Jaime decided that perhaps it was best he went the other way. He turned
and took a left. As he did so, he saw a group of the Viscount Household Guard
rush past. Twenty six of them, clad entirely in their silver chainmail and
armour, the blue half cloaks of their Lord flapping from their left shoulders.
Their swords and Polearms glinted dangerously in the afternoon light. He sighed
again, wishing he could be amongst them as they quelled the stupid drunkards in
the tavern. Jaime took one last look at the unit of Guards before carrying on
down the street.
He had not gotten far when something caught in his periphery and drew
his attention. He turned just in time to see a figure vanish down the alleyway
between two shops. Normally, Jaim would have done what his Father told him to do,
but the Tower, the Guards, the fighting ... everything conspired against him,
overriding his senses and drawing him into following the figure, who he had
only been given the briefest of glances of, down the alleyway.

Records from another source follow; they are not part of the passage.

theorem State.readSample_frames (s : State) (q : Nat) (unit : Nat) (x : DecDesc) :
    Frames 0x100000000808 s (State.readSample s q unit x).2.2 := by
  unfold State.readSample
  extract_lets y0
  have h0 : Frames 0x100000000808 s y0.2.2 := by
    unfold y0
    repeat' first
      | with_reducible assumption
      | with_reducible exact Frames.refl _ _
      | with_reducible apply Frames.ite
      | ((with_reducible apply Frames.step (State.readBytes_frames ..)); exact rfl)
      | dsimp only
      | split
  repeat' first
    | with_reducible assumption
    | with_reducible exact Frames.refl _ _
    | with_reducible apply Frames.ite
    | split

theorem execVideoDecode_frames (s : State) :
    FramesOut 0x100400118809 s (execVideoDecode s) := by
  unfold execVideoDecode
  repeat' first
    | with_reducible assumption
    | with_reducible exact Frames.refl _ _
    | (fail_if_no_progress extract_lets)
    | with_reducible apply FramesOut.next
    | with_reducible apply Frames.ite
    | with_reducible apply FramesOut.ite
    | ((with_reducible apply Frames.step (State.medTaken_frames ..)); exact rfl)
    | ((with_reducible apply Frames.step (State.noteSample_frames ..)); exact rfl)
    | ((with_reducible apply Frames.step (State.readSample_frames ..)); exact rfl)
    | ((with_reducible apply Frames.step (State.runDecode_frames ..)); exact rfl)
    | with_reducible apply Frames.iteSnd
    | with_reducible apply Frames.iteSnd2
    | with_reducible apply Frames.iteFst
    | split
    | ((with_reducible refine Frames.trans ?_ (State.awaitAccess_frames ?_ ?_ (fun _ => ?_))); (on_goal 2 => exact rfl); (on_goal 2 => exact rfl))

theorem execImageDecode_frames (s : State) :
    FramesOut 0x100400118809 s (execImageDecode s) := by
  unfold execImageDecode
  repeat' first
    | with_reducible assumption
    | with_reducible exact Frames.refl _ _
    | (fail_if_no_progress extract_lets)
    | with_reducible apply FramesOut.next
    | with_reducible apply Frames.ite
    | with_reducible apply FramesOut.ite
    | ((with_reducible apply Frames.step (State.medTaken_frames ..)); exact rfl)
    | ((with_reducible apply Frames.step (State.noteSample_frames ..)); exact rfl)
    | ((with_reducible apply Frames.step (State.readSample_frames ..)); exact rfl)
    | ((with_reducible apply Frames.step (State.runDecode_frames ..)); exact rfl)
    | with_reducible apply Frames.iteSnd
    | with_reducible apply Frames.iteSnd2
    | with_reducible apply Frames.iteFst
    | split
    | ((with_reducible refine Frames.trans ?_ (State.awaitAccess_frames ?_ ?_ (fun _ => ?_))); (on_goal 2 => exact rfl); (on_goal 2 => exact rfl))

theorem execAudioDecode_frames (s : State) :
    FramesOut 0x100400118809 s (execAudioDecode s) := by
  unfold execAudioDecode
  repeat' first
    | with_reducible assumption
    | with_reducible exact Frames.refl _ _
    | (fail_if_no_progress extract_lets)
    | with_reducible apply FramesOut.next
    | with_reducible apply Frames.ite
    | with_reducible apply FramesOut.ite
    | ((with_reducible apply Frames.step (State.medTaken_frames ..)); exact rfl)
    | ((with_reducible apply Frames.step (State.noteSample_frames ..)); exact rfl)
    | ((with_reducible apply Frames.step (State.readSample_frames ..)); exact rfl)
    | ((with_reducible apply Frames.step (State.runDecode_frames ..)); exact rfl)
    | with_reducible apply Frames.iteSnd
    | with_reducible apply Frames.iteSnd2
    | with_reducible apply Frames.iteFst
    | split
    | ((with_reducible refine Frames.trans ?_ (State.awaitAccess_frames ?_ ?_ (fun _ => ?_))); (on_goal 2 => exact rfl); (on_goal 2 => exact rfl))

theorem State.setEnc_frames (s : State) (n : Nat) (e : EncStream) :
    Frames 0x100000 s (State.setEnc s n e) := by
  unfold State.setEnc
  repeat' first
    | with_reducible assumption
    | with_reducible exact Frames.refl _ _
    | with_reducible apply Frames.ite
    | ((with_reducible apply Frames.set); exact rfl)
    | (fail_if_no_progress ((with_reducible apply Frames.input); exact rfl))
    | split

theorem State.putChunk_frames (s : State) (n : Nat) (f : EncFrame) (place : Nat × Bool) :
    Frames 0x104400018801 s (State.putChunk s n f place) := by
  unfold State.putChunk
  extract_lets y0 y1 y2 y3 y4 y5 y6 y7 y8
  have h5 : Frames 0x104400018801 s y5 := by
    unfold y5
    repeat' first
      | with_reducible assumption
      | with_reducible exact Frames.refl _ _
      | with_reducible apply Frames.ite
      | ((with_reducible apply Frames.step (State.writeMem_frames ..)); exact rfl)
      | with_reducible apply Frames.iteSnd
      | with_reducible apply Frames.iteSnd2
      | with_reducible apply Frames.iteFst
      | dsimp only
      | split
  have h6 : Frames 0x104400018801 s y6 := by
    unfold y6
    repeat' first
      | with_reducible assumption
      | with_reducible exact Frames.refl _ _
      | with_reducible apply Frames.ite
      | ((with_reducible apply Frames.step (State.writeMem_frames ..)); exact rfl)
      | dsimp only
      | split
  have h7 : Frames 0x104400018801 s y7 := by
    unfold y7
    repeat' first
      | with_reducible assumption
      | with_reducible exact Frames.refl _ _
      | with_reducible apply Frames.ite
      | ((with_reducible apply Frames.put); exact rfl)
      | dsimp only
      | split
  have h8 : Frames 0x104400018801 s y8 := by
    unfold y8
    repeat' first
      | with_reducible assumption
      | with_reducible exact Frames.refl _ _
      | with_reducible apply Frames.ite
      | ((with_reducible apply Frames.step (State.stallBursts_frames ..)); exact rfl)
      | dsimp only
      | split
  repeat' first
    | with_reducible assumption
    | with_reducible exact Frames.refl _ _
    | with_reducible apply Frames.ite
    | ((with_reducible apply Frames.step (State.notify_frames ..)); exact rfl)
    | dsimp only
    | split

theorem State.encodeEnds_frames (s : State) (n : Nat) (f : EncFrame) :
    Frames 0x100400110801 s (State.encodeEnds s n f) := by
  unfold State.encodeEnds
  extract_lets y0 y1 y2
  have h2 : Frames 0x100400110801 s y2 := by
    unfold y2
    repeat' first
      | with_reducible assumption
      | with_reducible exact Frames.refl _ _
      | with_reducible apply Frames.ite
      | ((with_reducible apply Frames.step (State.setEnc_frames ..)); exact rfl)
      | ((with_reducible apply Frames.step (State.writeMem_frames ..)); exact rfl)
      | dsimp only
      | split
  repeat' first
    | with_reducible assumption
    | with_reducible exact Frames.refl _ _
    | with_reducible apply Frames.ite
    | ((with_reducible apply Frames.step (State.mediaBusy_frames ..)); exact rfl)
    | ((with_reducible apply Frames.addf); exact rfl)
    | dsimp only
    | split

theorem State.placeRow_frames (s : State) (n : Nat) (f : EncFrame) :
    Frames 0x104400118801 s (State.placeRow s n f) := by
  unfold State.placeRow
  repeat' first
    | with_reducible assumption
    | with_reducible exact Frames.refl _ _
    | with_reducible apply Frames.ite
    | ((with_reducible apply Frames.step (State.encodeEnds_frames ..)); exact rfl)
    | ((with_reducible apply Frames.step (State.putChunk_frames ..)); exact rfl)
    | ((with_reducible apply Frames.step (State.setEnc_frames ..)); exact rfl)
    | ((with_reducible apply Frames.bump); exact rfl)
    | dsimp only
    | split

theorem State.codeRow_frames (s : State) (n : Nat) :
    Frames 0x104400118809 s (State.codeRow s n) := by
  unfold State.codeRow
  repeat' first
    | with_reducible assumption
    | with_reducible exact Frames.refl _ _
    | with_reducible apply Frames.ite
    | ((with_reducible apply Frames.step (State.placeRow_frames ..)); exact rfl)
    | ((with_reducible apply Frames.step (State.tookFree_frames ..)); exact rfl)
    | split

theorem State.takeRow_frames (s : State) (e : Nat) :
    Frames 0x104400118809 s (State.takeRow s e) := by
  unfold State.takeRow
  repeat' first
    | with_reducible assumption
    | with_reducible exact Frames.refl _ _
    | with_reducible apply Frames.ite
    | ((with_reducible apply Frames.step (State.codeRow_frames ..)); exact rfl)
    | (fail_if_no_progress ((with_reducible apply Frames.input); exact rfl))
    | split

theorem State.takeRows_frames (e : Nat) (a0 : Nat) (s : State) :
    Frames 0x104400118809 s (State.takeRows e a0 s) := by
  fun_induction State.takeRows e a0 s
  all_goals
    repeat' first
      | with_reducible assumption
      | with_reducible exact Frames.refl _ _
      | with_reducible apply Frames.ite
      | ((with_reducible apply Frames.step (State.takeRow_frames ..)); exact rfl)
      | with_reducible refine Frames.trans ?_ (by assumption)
      | split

Jaim's hand was gripped tight to the coarse hilt of his wooden sword,
his defence and his protection. He kept a reasonable distance from the figure,
who he could now see was dressed entirely in black, a dark hood pulled up to
hide his features. Jaim followed him down the alley, around several corners and
away from the main street. His heart raced. He was wearing his courage on his
sleeve. The excitement and the adrenalin spurred him on, pushing him to
continue following the hooded figure, despite every other inch of his mind
telling him to turn back and ignore what he saw.
Eventually, after tailing the hooded man--he assumed it was a man--for
about five or ten minutes, the figure turned into a small, derelict looking
building. Surprisingly, he left the door ajar. Jaim followed as close as he
dared. As he got closer to the door, he heard the muffled, unintelligible yet
unmistakable sound of voices talking. He drew closer, and closer, barely
touching the ground with every step; a shadow in rough spun clothing. The
voices detangled themselves from the air around them and finally became
intelligible as he drew up alongside the door.
"Everything's going to plan" came one voice. It sounded high
class, clipped, educated. He must be from
the Seventh, Jaim wondered to himself. The voice continued. "The men
are keeping the Household Guard busy in the tavern. By the time they realise no
help is coming to aid them it will be too late for them to surrender. If we're
lucky they might take some of the Household Guard with them before they're cut
to ribbons" He laughed. "That crooked Senator played his part in
session today as well".
"We won't be leaving him as a loose end, will we?"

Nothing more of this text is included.